Corners of human genome unlocked for Dr Nash research
Challenging corners of the human genome is where Dr Benjamin Nash and his team are set to explore, in the hope of providing patients with inherited retinal dystrophies (IRDs) a long-awaited genetic diagnosis.
Dr Nash, Hospital Scientist working in Molecular Genetics, Sydney Genome Diagnostics at The Children’s Hospital at Westmead (CHW), has been announced as the winning recipient of the 2023 PacBio Revio HiFi Sequencing Grant Opportunity by the Australian Genome Research Facility (AGRF).
This entitles Dr Nash’s team access to long-read sequencing technology to support their research project ‘Precision Medicine in the Inherited Retinal Dystrophies (IRDs) using Long Read Sequencing’.
IRDs are a group of genetic eye conditions that affect the retinal cells from functioning properly, leading to vision loss from birth, or gradually over time. There is a significant burden worldwide, with the most frequent disease-causing genes having high carrier frequencies of up to one in 25 individuals.
Current diagnostic genomic-testing strategies provide an answer in about half of IRD families examined but through this research, Dr Nash is paving the way to improving this outcome.
This exciting project will apply new genomic long-read sequencing technology to IRDs, so we’re unlocking previously unreachable corners of the human genome for clinical testing,” Dr Nash said.
“Importantly, it will allow us to span the gaps of the genome which exist using current approaches so we can directly examine genes that have therapeutic options available for patients with a confirmed diagnosis. Not only will the findings create avenues for clinical management and therapeutic options for the families involved, but also open possibilities for other genetic diseases.
“I am very grateful to have been awarded this grant, it is an exciting time in the lab and we expect this work to make a significant difference to our diagnostic capability in this area.”

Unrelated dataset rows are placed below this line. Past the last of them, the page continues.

-- ==== Sys2Proof/Machine/Reg.lean ====
section
/-!
DEFINITION. Machine/Reg.lean: the names of the registers and fields of Machine/RegMap.lean: `R.NAME` is the BAR0 offset
of a register (a function of its indices, R6) and `F.NAME_FIELD` one of its fields.
-/

namespace Sys2Proof.Machine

Congratulations to Dr Nash and his colleagues within Sydney Genome Diagnostics (SGD) and Children’s Medical Research Institute (CMRI) on this achievement.
The SGD Laboratory and the Eye Genetics Research Unit (EGRU), work closely in collaboration to translate new genomic technologies to the clinic for the benefit of patients and families with genetic eye conditions. Together these teams provide a comprehensive diagnostic and research approach to IRDs, with their work leading to the Australian-first delivery of publicly funded ocular gene therapy, as well as clinical trials in the IRDs.